WebSphere Application Server extends the standard Servlet API 2.x to provide better multilanguage support. The above c,d situation, was all to query Browser language settings, in the default, EN, ZH-CN, etc. are mapped to JAVA encoding CP1381 (Note: CP1381 is only equivalent to a GB2312 codepage, no GBK support). I think it's because I can't confirm Browser running the operating system is supported GB2312 or GBK, so take it small. However, the actual application system is still required to appear in the page GBK Chinese characters, the most famous is the name of Prime Minister Zhu "?" (Rong2, 0xe946,\u9555), so it is sometimes necessary to designate Encoding/charset as GBK. Of course was, changing the default encoding is not as troublesome as the above, for A,B, refer to Article 5, specify-DFILE.ENCODING=GBK in the command-line arguments application Server; for D, in Applicatio n Server, specify-DDEFAULT.CLIENT.ENCODING=GBK in the command line arguments. If-DDEFAULT.CLIENT.ENCODING=GBK is specified, CharSet can no longer be specified in the case of C.
The encoding problem of 3.3 database when reading and writing
Another place where encoding problems often occur in Jsp/servlet programming is to read and write data from the database.

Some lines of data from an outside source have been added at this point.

-- ==== Sys2Proof/Machine/Barriers.lean ====
section
/-! DEFINITION. Barriers.lean: barrier registers (R135, R136) and WAIT (R126). -/

namespace Sys2Proof.Machine

/-- The word of a barrier register (R135). -/
def Barrier.word (b : Barrier) : Word := b.phase ++ b.arrived ++ b.expected

def State.barrier (s : State) (co : CourseId) (n : Fin 16) : Barrier :=
  match s.course co with
  | some c => c.bars[n]
  | none => ⟨0, 0, 0⟩

def State.setBarrier (s : State) (co : CourseId) (n : Fin 16) (b : Barrier) : State :=
  s.modCourse co fun c => { c with bars := c.bars.set n b }

/-- Threads of a course that wait on a barrier. -/
def State.barrierWaiters (s : State) (co : CourseId) (n : Fin 16) : List ThreadId :=
  (s.threadsOf co).filterMap fun p => match p.2.await with
    | .barrier b _ => if b == n then some p.1 else none
    | _ => none

/-- One arrival: the phase completes when arrived reaches expected, and every waiter of the old
phase goes on (R135). -/
def State.arrive (s : State) (co : CourseId) (n : Fin 16) : State :=
  let b := s.barrier co n
  let a := b.arrived + 1
  if a == b.expected then
    let s := (s.setBarrier co n { b with phase := b.phase + 1, arrived := 0 }).passPhase co n
    (s.barrierWaiters co n).foldl (fun s id =>
      ((s.dropSleep id).wakeNext id).learn id (s.phaseBrought co n)) s
  else s.setBarrier co n { b with arrived := a }

/-- An engine's arrival at the barrier that its operation names, if it names one. -/
def State.arriveOpt (s : State) (co : CourseId) : Option (Fin 16) → State
  | some n => s.arrive co n
  | none => s

/-- An engine operation that names the barrier has not retired (R136). -/
def State.barrierBusy (s : State) (co : CourseId) (n : Fin 16) : Bool :=
  ((s.opsOf co).any fun p => match p.2.kind with
    | .copy c => c.bar == some n
    | _ => false) ||
  (match s.course co with
    | some c => (s.cluster (coreCluster c.core)).entries.any fun e =>
        courseOf e.th == co && (match e.kind with
          | .pass _ bar => bar == some n
          | _ => false)
    | none => false)

/-- The encoding of a barrier field. -/
def barEnc (n : Fin 16) : BitVec 8 := (Opd.b n).enc

/-- BINIT (R136). -/
def execBinit (x : BinitOp) (s : State) : Host.Outcome State Fault Refusal :=
  .next (s.runGang x.ctl fun s id t => do
    t.needSrc false x.b 0
    let n := t.word x.b
    let co := courseOf id
    let b := s.barrier co x.bar
    if n == 0 || n > 4095 || b.arrived != 0 || !(s.barrierWaiters co x.bar).isEmpty ||
        s.barrierBusy co x.bar then
      .error (.illegal (barEnc x.bar))
    else
      .ok ((s.setBarrier co x.bar { b with expected := BitVec.ofNat 12 n, arrived := 0 }).setThread id
        t.advance))

/-- BARV (R136). -/
def execBarv (x : BarvOp) (s : State) : Host.Outcome State Fault Refusal :=
  .next (s.runGang x.ctl fun s id t =>
    let co := courseOf id
    let b := s.barrier co x.bar
    if b.expected == 0 then .error (.illegal x.d.enc)
    else
      let t := (t.setReg x.d ⟨Barrier.word { b with arrived := b.arrived + 1 }, 0⟩).advance
      .ok (((s.setThread id t).bring id x.bar).arrive co x.bar))

/-- Wait on the current phase of a barrier (R135). -/
def State.waitPhase (s : State) (id : ThreadId) (n : Fin 16) (phase : BitVec 8) : Except Trap State :=
  s.beginWait id (.barrier (courseOf id) n phase) 0xFF fun t => { t with await := .barrier n phase }

/-- BWAIT (R136). -/
def execBwait (x : BwaitOp) (s : State) : Host.Outcome State Fault Refusal :=
  .next (s.runGang x.ctl fun s id t => do
    t.need false x.b 0
    let tok := ((t.reg x.b).bits >>> 24).setWidth 8
    let phase := (s.barrier (courseOf id) x.bar).phase
    if phase != tok then
      .ok ((s.setThread id t.advance).learn id (s.phaseBrought (courseOf id) x.bar))
    else s.waitPhase id x.bar phase)

/-- BSYNC (R136). -/
def execBsync (x : BsyncOp) (s : State) : Host.Outcome State Fault Refusal :=
  .next (s.runGang x.ctl fun s id t =>
    let co := courseOf id
    let b := s.barrier co x.bar
    if b.expected == 0 then .error (.illegal 0xFF)
    else
      let s := (s.bring id x.bar).arrive co x.bar
      if (s.barrier co x.bar).phase != b.phase then
        .ok ((s.setThread id t.advance).learn id (s.phaseBrought co x.bar))
      else s.waitPhase id x.bar b.phase)

/-- WAIT (R126). -/
def execWait (x : WaitOp) (s : State) : Host.Outcome State Fault Refusal :=
  .next (s.runLocal x.ctl fun t =>
    let (l, st, c, o) := (x.l.toNat, x.s.toNat, x.c.toNat, x.t.toNat)
    if t.withinLimits l st c o then .ok t.advance
    else .ok { t with await := .counters l st c o })

end Sys2Proof.Machine
end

The popular relational database system supports database encoding, which means that when you create a database, you can specify its own character set settings, and the database data is stored in the specified encoding form. When an application accesses data, there are encoding conversions at both the entrance and exit points. For Chinese data, the integrity of the data should be ensured. Gb2312,gbk,utf-8, etc. are optional database encoding; If you select Iso8859-1 (8-bit SBCS), the application must split a 16Bit character or Unicode into two 8-bit characters before writing the data. After reading the data, you need to combine two bytes, as well as identify the SBCS characters. Instead of taking full advantage of the role of database encoding, the complexity of programming is increased, iso8859-1 is not the recommended database encoding. Jsp/servlet programming, you can use the database management system provided by the function to check whether the Chinese data is correct.
It should then be noted that the Encoding,java program in which the data is read is generally Unicode. The opposite is true when writing data.

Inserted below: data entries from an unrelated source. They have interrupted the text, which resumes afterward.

/-- Finish, suspend or fail (R234). `phys` is the work area's physical address. -/
def State.concludeWalk (s : State) (id : ThreadId) (pc : Word) (area : DWord) (phys : Nat) (d : Opd)
    (r : Reached) (w : Walk) : Except Stop Completion :=
  match r with
  | .failed why => s.failWalk id pc area d w why
  | .finished => do
    let w := w.lastEntry
    let s ← s.areaWrites id pc area (w.logWrites true)
    .ok ⟨w.finish d, s⟩
  | .candidate t => do
    let image := freeBytes s.free 764
    let s := { s with free := s.free + 1 }
    let s ← s.areaWrites id pc area ((0, image) :: w.logWrites false)
    let e : Suspension := { ctx := s.ctxOf id, phys := phys, image := image,
                            walk := { w with pending := [] } }
    .ok ⟨w.offered d t, { s with suspended :=
      e :: (s.suspended.filter fun x => !(x.ctx == e.ctx && x.phys == phys)) }⟩

/-- What stops an operation: the fault or error, the walk's progress, and the state. -/
abbrev UnitHalt := Stop × Option Walk × State

/-- A part of an operation, made from a state: where it stops, the walk has come so far. -/
def haltAt {α : Type} (w : Option Walk) (s : State) (r : Except Stop α) : Except UnitHalt α :=
  match r with
  | .ok a => .ok a
  | .error e => .error (e, w, s)

/-- Run a walk to its conclusion. A fault leaves its progress, from which it goes on (R228, R229). -/
def State.runWalk (s : State) (id : ThreadId) (pc : Word) (acq : Nat) (area : DWord) (phys : Nat)
    (d : Opd) (w : Walk) (replay : Bool) : Except UnitHalt Completion :=
  let run : Except Halt (Reached × Walk × State) := match w.failed with
    | some why => .ok (.failed why, w, s)
    | none => if replay then s.replayOn id acq w w.replay else s.walkOn id acq w (300 * w.header.nodes + 10)
  match run with
  | .error (e, w, s) => .error (e, some w, s)
  | .ok (r, w, s) => haltAt (some w) s (s.concludeWalk id pc area phys d r w)

/-- The physical address of a work area; 0 where none is named. -/
def State.areaPhys (s : State) (id : ThreadId) (area : DWord) (named : Bool) :
    Except Stop (Nat × State) :=
  if !named then .ok (0, s)
  else
    match s.translate (s.coreOf id) (s.ctxOf id) area .write with
    | (.error (hv, c), _) => .error (.fault hv (c + 16) area.toNat)
    | (.ok (pa, _), s) => .ok (pa, s)

def Walk.fresh (f64 log area : Bool) (ray : List Nat) (hdr : List Byte) : Walk :=
  { f64 := f64, log := log, area := area, ray := ray, hdr := hdr, stack := [], leaf := none,
    replay := [], best := none, why := 0, uskip := false, ovf := false, count := 0, nodesDone := [],
    primsDone := [], cand := 0, pending := [], reading := [], failed := none }

/-- TRACE at completion (R226, R239); `prog` is the walk that a fault stopped. -/
def State.traceDone (s : State) (id : ThreadId) (pc : Word) (acq : Nat) (x : TraceOp) (c : DWord)
    (span : List Word) (hdr : List Byte) (prog : Option Walk) : Except UnitHalt Completion := do
  let named := x.c != .zero
  let w := Walk.fresh x.f64 x.log named (rayValues x.f64 span) hdr
  let r := w.theRay
  let fail (why : Nat) (s : State) : Except UnitHalt Completion :=
    haltAt none s (s.failWalk id pc c x.d w why)
  let (phys, s) ← haltAt prog s (s.areaPhys id c named)
  match prog with
  | some w => s.runWalk id pc acq c phys x.d w false
  | none =>
    if r.bad then fail 4 s
    else if hdr.isEmpty then fail 3 s
    else if !w.header.ok then fail 2 s
    else if r.empty then haltAt none s (s.concludeWalk id pc c phys x.d .finished w)
    else
      match s.unitRead id acq w.header.nodeBase 4 with
      | .error (.err why) => fail why s
      | .error e => .error (e, none, s)
      | .ok (bs, s) =>
        let n := Node.read bs
        let stack := match n.box.test r (r.far none) with
          | some (t, _) => if n.mask &&& r.mask == 0 then [] else [(0, t)]
          | none => []
        s.runWalk id pc acq c phys x.d { w with stack := stack } false

/-- A walk that replays a log: nothing is left of a tree. -/
def Walk.replays (w : Walk) : Bool := w.stack.isEmpty && w.leaf.isNone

3.4 Common techniques for locating problems
The most stupid and effective way to locate a Chinese encoding problem is to print the inner code of the string after the program you think is suspected. By printing the inner code of the string, you can find out when Chinese characters are converted to Unicode, when Unicode is turned back into Chinese, and when one of the two Unicode characters is converted into a string of question marks, When was the high order of Chinese strings truncated ...
Taking the appropriate sample string also helps to distinguish between the types of problems. such as: "AA ah Aa?aa" and other Chinese and English, GB, GBK character characters are all strings. In general, no matter how the English character is converted or processed, it does not distort (if you do, you can try to increase the length of consecutive letters).
4. Concluding remarks
In fact, Jsp/servlet Chinese encoding is not as complex as imagined, although the positioning and problem-solving is not fixed, various operating environment is not necessarily, but the principle behind is the same. Understanding the character set's knowledge is the basis for solving character problems. However, with the change of Chinese character set, not only Java programming, the problem in China's processing will still exist for some time.
The content source of this page is from Internet, which doesn't represent Alibaba Cloud's opinion;
products and services mentioned on that page don't have any relationship with Alibaba Cloud. If the
content of the page makes you feel confusing, please write us an email, we will handle the problem
within 5 days after receiving your email.
If you find any instances of plagiarism from the community, please send an email to:
info-contact@alibabacloud.com
and provide relevant evidence. A staff member will contact you within 5 working days.